Saved entries
——————
-- ==== Sys2Proof/Machine/Step.lean ====
section
/-! DEFINITION. One step: go on with what is running, or take the operation issued first, decode it and execute it (00_scope.md R12). -/

namespace Sys2Proof.Machine

/-- One step of the machine.
A pseudo-operation makes all its steps before the next operation is taken, since operations are issued one at a time
(70_reset_and_hazards.md R193). With nothing running and nothing issued the block idles. -/
def step (s : State) : Host.Outcome State Fault Refusal :=
  match s.running with
  | some r => .next (resume r s)
  | none =>
    match takePacket s with
    | none => .next (idle s)
    | some (p, t) =>
      match decode p with
      | .ok i => exec i t
      | .error why => .fault (.undefinedPacket why)

/-- The state whose next step runs the instruction of a word of spec/opcode_table.json (log 2, log 14, log 18). -/
def State.withFetchWord (s : State) (nbits w : Nat) : State := s.placePacket (tablePacket nbits w)

end Sys2Proof.Machine
end

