-- ==== Sys2Proof/Machine/Core.lean ====
section
/-! DEFINITION. The machine as the host reads it. -/

def Sys2Proof.core : Host.Core := {
  State := Sys2Proof.Machine.State, Fault := Sys2Proof.Machine.Fault,
  Refusal := Sys2Proof.Machine.Refusal, step := Sys2Proof.Machine.step, reset := Sys2Proof.Machine.State.reset }
end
——————
» WHAT TO PRODUCE:
All of the data above should be output exactly.

» TASK ANSWER:
-- ==== Sys2Proof/Machine/Step.lean ====
section
/-! DEFINITION. One step: go on with what is running, or take the operation issued first, decode it and execute it (00_scope.md R12). -/

namespace Sys2Proof.Machine

/-- One step of the machine.
A pseudo-operation makes all its steps before the next operation is taken, since operations are issued one at a time
(70_reset_and_hazards.md R193). With nothing running and nothing issued the block idles. -/
def step (s : State) : Host.Outcome State Fault Refusal :=
  match s.running with
  | some r => .next (resume r s)
  | none =>
    match takePacket s with
    | none => .next (idle s)
    | some (p, t) =>
      match decode p with
      | .ok i => exec i t
      | .error why => .fault (.undefinedPacket why)

/-- The state whose next step runs the instruction of a word of spec/opcode_table.json (log 2, log 14, log 18). -/
def State.withFetchWord (s : State) (nbits w : Nat) : State := s.placePacket (tablePacket nbits w)

end Sys2Proof.Machine
end

-- ==== Sys2Proof/Machine/Core.lean ====
section
/-! DEFINITION. The machine as the host reads it. -/

def Sys2Proof.core : Host.Core := {
  State := Sys2Proof.Machine.State, Fault := Sys2Proof.Machine.Fault,
  Refusal := Sys2Proof.Machine.Refusal, step := Sys2Proof.Machine.step, reset := Sys2Proof.Machine.State.reset }
end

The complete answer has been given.